Ich beginne daran zu denken, dass der Schöpfer groß ist, dass es sich lohnt, ihm ähnlich zu sein, was für mich zur größten Belohnung wird. Das heißt die Gruppe verwandelt  mein Wertesystem, stellt das Geben und den Schöpfer auf den ersten und mein egoistisches Empfangen auf den letzten Platz.

Danach beginne ich zu arbeiten, um die Wichtigkeit des Gebens so lange zu vergrößern, bis sie sich in die vollkommene gegenseitige Bürgschaft verwandelt und wir alle ein Ganzes werden.

Wenn wir also die Empfindung dieses „einen Menschen“ erreichen, wenn auch in kleinem Ausmaß, dann bedeutet es, dass wir die Grenze (Machsom) überqueren, die uns von der höheren Welt trennt.

Da die Gruppe zum Ganzen wird, so beginnt sie entsprechend dem Gesetz der Übereinstimmung der Eigenschaften, in sich jene Eigenschaft zu empfinden, die das ganze Universum, den Schöpfer ausmacht.

Ich habe keine andere Möglichkeit, als in der Gruppe, die spirituellen Definitionen von Licht, Dunkelheit, Nacht und Tag zu finden.

Denn ich komme in die Gruppe in einem durchs Leben verwirrten Zustand und verstehe nicht, was für mich wichtig ist, wie ich den Aufstieg bewerkstelligen kann, was ich von diesem Leben will und was der Schöpfer von mir will.

Ich habe keine konkrete Richtung, ich verzettle mich in alle Richtungen, und verstehe nicht, wohin ich mich im nächsten Moment begeben soll.

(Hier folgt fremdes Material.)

-- ==== Sys2Proof/Laws/KeptStack.lean ====
section
/-!
SUPPORT. What the operations of Machine/Stack.lean keep.
-/

set_option linter.all false

namespace Sys2Proof.Machine

theorem State.modCas_kept {r : State} {f} {s : State} (hs : Kept r s) :
    Kept r (State.modCas f s) := by
  unfold State.modCas
  repeat' (with_reducible first
    | assumption | (intro _; try beta_reduce) | apply Kept.ite | (refine Kept.fst ‹_ = (_, _)› ?_) | split
    | (dsimp only) | (fail_if_no_progress apply Kept.fields))

theorem State.censusCalled_kept {r : State} {number} {s : State} (hs : Kept r s) :
    Kept r (State.censusCalled number s) := by
  unfold State.censusCalled
  repeat' (with_reducible first
    | assumption | (intro _; try beta_reduce) | apply State.modCas_kept | apply State.setReg_kept | apply Kept.ite)

theorem State.followLost_kept {r : State} {r0} {s : State} (hs : Kept r s) :
    Kept r (State.followLost r0 s) := by
  unfold State.followLost
  repeat' (with_reducible first
    | assumption | apply State.when_kept | apply State.evt_kept | apply State.modCas_kept | apply State.setFld_kept
    | apply State.setBit_kept)

theorem State.dealerLoss_kept {r : State} {s : State} (hs : Kept r s) :
    Kept r (State.dealerLoss s) := by
  unfold State.dealerLoss
  repeat' (with_reducible first
    | assumption | (intro _; try beta_reduce) | apply State.each_kept | apply State.followLost_kept
    | apply State.inc_kept | apply State.evt_kept | apply State.setBit_kept | apply Kept.ite)

theorem State.dealerHbIn_kept {r : State} {x} {s : State} (hs : Kept r s) :
    Kept r (State.dealerHbIn x s) := by
  unfold State.dealerHbIn
  repeat' (with_reducible first
    | assumption | (intro _; try beta_reduce) | apply State.when_kept | apply State.evt_kept | apply State.modCas_kept
    | apply State.setBit_kept | apply State.each_kept | apply State.followLost_kept | apply Kept.ite)

theorem State.followAngle_kept {r : State} {gd} {t} {r0} {s : State} (hs : Kept r s) :
    Kept r (State.followAngle gd t r0 s) := by
  unfold State.followAngle
  repeat' (with_reducible first
    | assumption | (intro _; try beta_reduce) | apply State.modCas_kept | apply State.setFld_kept
    | apply State.setReg_kept | apply State.evt_kept | apply State.setBit_kept | apply State.followLost_kept
    | apply Kept.ite | split)

theorem State.partialIn_kept {r : State} {x} {s : State} (hs : Kept r s) :
    Kept r (State.partialIn x s) := by
  unfold State.partialIn
  repeat' (with_reducible first
    | assumption | (intro _; try beta_reduce) | apply State.zContribution_kept | apply Kept.ite)

theorem State.cenGot_kept {r : State} {p} {s : State} (hs : Kept r s) :
    Kept r (State.cenGot p s) := by
  unfold State.cenGot
  repeat' (with_reducible first | assumption | apply State.setBit_kept | apply State.when_kept | apply State.evt_kept)

theorem execDealerLoss_goes {r : State} {s : State} (hs : Kept r s) :
    Goes r (execDealerLoss s) := by
  unfold execDealerLoss
  repeat' (with_reducible first | assumption | apply Goes.next | apply State.dealerLoss_kept)

theorem State.angleIn_kept {r : State} {x} {s : State} (hs : Kept r s) :
    Kept r (State.angleIn x s) := by
  unfold State.angleIn
  repeat' (with_reducible first
    | assumption | (intro _; try beta_reduce) | apply State.each_kept | apply State.followAngle_kept | apply Kept.ite)

theorem State.censusAccept_kept {r : State} {number} {grid} {d} {gp} {sec} {ns} {s : State} (hs : Kept r s) :
    Kept r (State.censusAccept number grid d gp sec ns s) := by
  unfold State.censusAccept
  repeat' (with_reducible first
    | assumption | (intro _; try beta_reduce) | apply State.censusAbort_kept | apply State.evt_kept
    | apply State.cenSet_kept | apply State.cenLatch_kept | apply Kept.ite | split)

theorem State.censusDataIn_kept {r : State} {x} {s : State} (hs : Kept r s) :
    Kept r (State.censusDataIn x s) := by
  unfold State.censusDataIn
  repeat' (with_reducible first
    | assumption
    | (intro x; (refine Kept.cut (s := x) ?_ (fun _ => ?_)); (on_goal 1 => subst x); (on_goal 2 => clear_value x))
    | (intro x; (refine Kept.cutPair (p := x) ?_ (fun _ => ?_)); (on_goal 1 => subst x); (on_goal 2 => clear_value x))
    | (intro x; clear_value x) | (intro _; try beta_reduce) | apply State.dma_kept | apply State.modCas_kept
    | apply State.cenGot_kept | apply Kept.ite | apply Goes.ite | apply Goes.next | apply Goes.after
    | apply Kept.foldl | apply Kept.foldlPair | (refine Kept.fst ‹_ = (_, _)› ?_) | split | lift_lets
    | (dsimp -zeta only) | (fail_if_no_progress apply Kept.fields) | apply Kept.tabs | apply FMap.tidy_put
    | apply FMap.tidy_mod | apply FMap.tidy_nil | apply FMap.tidy_foldl)

theorem State.censusCallIn_kept {r : State} {x} {s : State} (hs : Kept r s) :
    Kept r (State.censusCallIn x s) := by
  unfold State.censusCallIn
  repeat' (with_reducible first | assumption | apply State.censusAccept_kept | apply State.censusCalled_kept)

theorem State.casForward_kept {r : State} {port} {m} {x} {s : State} (hs : Kept r s) :
    Kept r (State.casForward port m x s) := by
  unfold State.casForward
  repeat' (with_reducible first | assumption | apply State.inc_kept | apply State.lzEmit_kept)

theorem State.casFresh_kept {r : State} {src} {m} {x} {consume} {s : State}
    (hconsume : ∀ y5 y6, Kept r y6 → Kept r (consume y5 y6)) (hs : Kept r s) :
    Kept r (State.casFresh src m x consume s) := by
  unfold State.casFresh
  repeat' (with_reducible first
    | assumption | (intro _; try beta_reduce) | apply State.when_kept | apply State.casForward_kept
    | apply State.inc_kept | apply State.lzEmit_kept | apply hconsume | apply Kept.ite | split)

theorem State.censusShip_kept {r : State} {a} {len} {number} {s : State} (hs : Kept r s) :
    Kept r (State.censusShip a len number s) := by
  unfold State.censusShip
  repeat' (with_reducible first
    | assumption
    | (intro x; (refine Kept.cut (s := x) ?_ (fun _ => ?_)); (on_goal 1 => subst x); (on_goal 2 => clear_value x))
    | (intro x; (refine Kept.cutPair (p := x) ?_ (fun _ => ?_)); (on_goal 1 => subst x); (on_goal 2 => clear_value x))
    | (intro x; clear_value x) | (intro _; try beta_reduce) | apply State.cenGot_kept | apply State.dma_kept
    | apply State.each_kept | apply State.casSend_kept | apply Kept.ite | apply Goes.ite | apply Goes.next
    | apply Goes.after | apply Kept.foldl | apply Kept.foldlPair | (refine Kept.fst ‹_ = (_, _)› ?_) | split
    | lift_lets | (dsimp -zeta only) | (fail_if_no_progress apply Kept.fields) | apply Kept.tabs | apply FMap.tidy_put
    | apply FMap.tidy_mod | apply FMap.tidy_nil | apply FMap.tidy_foldl)

theorem State.censusImageComplete_kept {r : State} {s : State} (hs : Kept r s) :
    Kept r (State.censusImageComplete s) := by
  unfold State.censusImageComplete
  repeat' (with_reducible first
    | assumption | (intro _; try beta_reduce) | apply State.censusComplete_kept | apply State.censusShip_kept
    | apply Kept.ite | split)

theorem execCensusImageComplete_goes {r : State} {s : State} (hs : Kept r s) :
    Goes r (execCensusImageComplete s) := by
  unfold execCensusImageComplete
  repeat' (with_reducible first | assumption | apply Goes.next | apply State.censusImageComplete_kept)

theorem State.casIn_kept {r : State} {src} {ty} {m} {consume} {s : State}
    (hconsume : ∀ y5 y6, Kept r y6 → Kept r (consume y5 y6)) (hs : Kept r s) :
    Kept r (State.casIn src ty m consume s) := by
  unfold State.casIn
  repeat' (with_reducible first
    | assumption | (intro _; try beta_reduce) | apply State.evt_kept | apply State.inc_kept
    | apply State.raiseEpoch_kept | apply State.modCas_kept | apply State.casFresh_kept | apply hconsume
    | apply Kept.ite | split)

theorem State.censusCallOwn_kept {r : State} {m} {s : State} (hs : Kept r s) :
    Kept r (State.censusCallOwn m s) := by
  unfold State.censusCallOwn
  repeat' (with_reducible first
    | assumption | (intro _; try beta_reduce) | apply State.casSend_kept | apply State.censusCalled_kept
    | apply State.modCas_kept | apply State.censusAccept_kept | apply Kept.ite)

theorem execAngle_goes {r : State} {src} {m} {s : State} (hs : Kept r s) :
    Goes r (execAngle src m s) := by
  unfold execAngle
  repeat' (with_reducible first | assumption | apply Goes.next | apply State.casIn_kept | apply State.angleIn_kept)

theorem State.angleSend_kept {r : State} {r0} {gp} {tg} {s : State} (hs : Kept r s) :
    Kept r (State.angleSend r0 gp tg s) := by
  unfold State.angleSend
  repeat' (with_reducible first
    | assumption | (intro _; try beta_reduce) | apply State.casSend_kept | apply Kept.ite)

theorem execCensusData_goes {r : State} {src} {m} {s : State} (hs : Kept r s) :
    Goes r (execCensusData src m s) := by
  unfold execCensusData
  repeat' (with_reducible first | assumption | apply Goes.next | apply State.casIn_kept | apply State.censusDataIn_kept)

theorem execCensusCall_goes {r : State} {src} {m} {s : State} (hs : Kept r s) :
    Goes r (execCensusCall src m s) := by
  unfold execCensusCall
  repeat' (with_reducible first
    | assumption | (intro _; try beta_reduce) | apply Goes.next | apply State.censusCallOwn_kept
    | apply State.casIn_kept | apply State.censusCallIn_kept | apply Kept.ite)

theorem execPartialSum_goes {r : State} {src} {m} {s : State} (hs : Kept r s) :
    Goes r (execPartialSum src m s) := by
  unfold execPartialSum
  repeat' (with_reducible first | assumption | apply Goes.next | apply State.casIn_kept | apply State.partialIn_kept)

theorem execDealerHb_goes {r : State} {src} {m} {s : State} (hs : Kept r s) :
    Goes r (execDealerHb src m s) := by
  unfold execDealerHb
  repeat' (with_reducible first | assumption | apply Goes.next | apply State.casIn_kept | apply State.dealerHbIn_kept)

theorem State.gridPointIssue_kept {r : State} {r0} {p} {b} {dual} {s : State} (hs : Kept r s) :
    Kept r (State.gridPointIssue r0 p b dual s) := by
  unfold State.gridPointIssue
  repeat' (with_reducible first
    | assumption
    | (intro x; (refine Kept.cut (s := x) ?_ (fun _ => ?_)); (on_goal 1 => subst x); (on_goal 2 => clear_value x))
    | (intro x; (refine Kept.cutPair (p := x) ?_ (fun _ => ?_)); (on_goal 1 => subst x); (on_goal 2 => clear_value x))
    | (intro x; clear_value x) | (intro _; try beta_reduce) | apply State.gridIssue_kept | apply State.angleSend_kept
    | apply State.stagingIssue_kept | apply Kept.ite | apply Goes.ite | apply Goes.next | apply Goes.after
    | apply Kept.foldl | apply Kept.foldlPair | (refine Kept.fst ‹_ = (_, _)› ?_) | split | lift_lets
    | (dsimp -zeta only) | (fail_if_no_progress apply Kept.fields) | apply Kept.tabs | apply FMap.tidy_put
    | apply FMap.tidy_mod | apply FMap.tidy_nil | apply FMap.tidy_foldl)

theorem execGridPointIssue_goes {r : State} {r0} {p} {b} {dual} {s : State} (hs : Kept r s) :
    Goes r (execGridPointIssue r0 p b dual s) := by
  unfold execGridPointIssue
  repeat' (with_reducible first
    | assumption
    | (intro x; (refine Kept.cut (s := x) ?_ (fun _ => ?_)); (on_goal 1 => subst x); (on_goal 2 => clear_value x))
    | (intro x; (refine Kept.cutPair (p := x) ?_ (fun _ => ?_)); (on_goal 1 => subst x); (on_goal 2 => clear_value x))
    | (intro x; clear_value x) | (intro _; try beta_reduce) | apply State.gridPointIssue_kept | apply Kept.ite
    | apply Goes.ite | apply Goes.next | apply Goes.after | apply Kept.foldl | apply Kept.foldlPair
    | (refine Kept.fst ‹_ = (_, _)› ?_) | split | lift_lets | (dsimp -zeta only)
    | (fail_if_no_progress apply Kept.fields) | apply Kept.tabs | apply FMap.tidy_put | apply FMap.tidy_mod
    | apply FMap.tidy_nil | apply FMap.tidy_foldl)

end Sys2Proof.Machine
end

Und nur die Gruppe hilft uns, eine Ausrichtung zu finden, und nicht das Studium, das uns verwirren kann. Obwohl ich denke, dass ich aufgrund des Wissens in der Spiritualität voranschreiten kann, d.h. nachdem ich mir das Lehrmaterial angeeignet habe, ich sofort ins Spirituelle gehe.

Je besser der Mensch versteht, dass die Bewegung zum Schöpfer in der Gruppe stattfindet, die ihm anstelle des Schöpfers gegeben wird, wie ein Abbild der spirituellen Welt – desto schneller wird er vorankommen.

Aus dem Unterricht nach einem Artikel von Rabasch, 01.09.2010

Zum Kabbalalernzentrum–>

Das Licht, das mich nach einer Linie ausrichten lässt

Eine Frage, die ich erhielt: Was bedeutet der Begriff „Linie“?

Meine Antwort: Die „Linie“ ist jene Skala in mir, auf der ich alle Anfänge, Gedanken, Verlangen, Beziehungen wie auf einer Geraden aufstelle.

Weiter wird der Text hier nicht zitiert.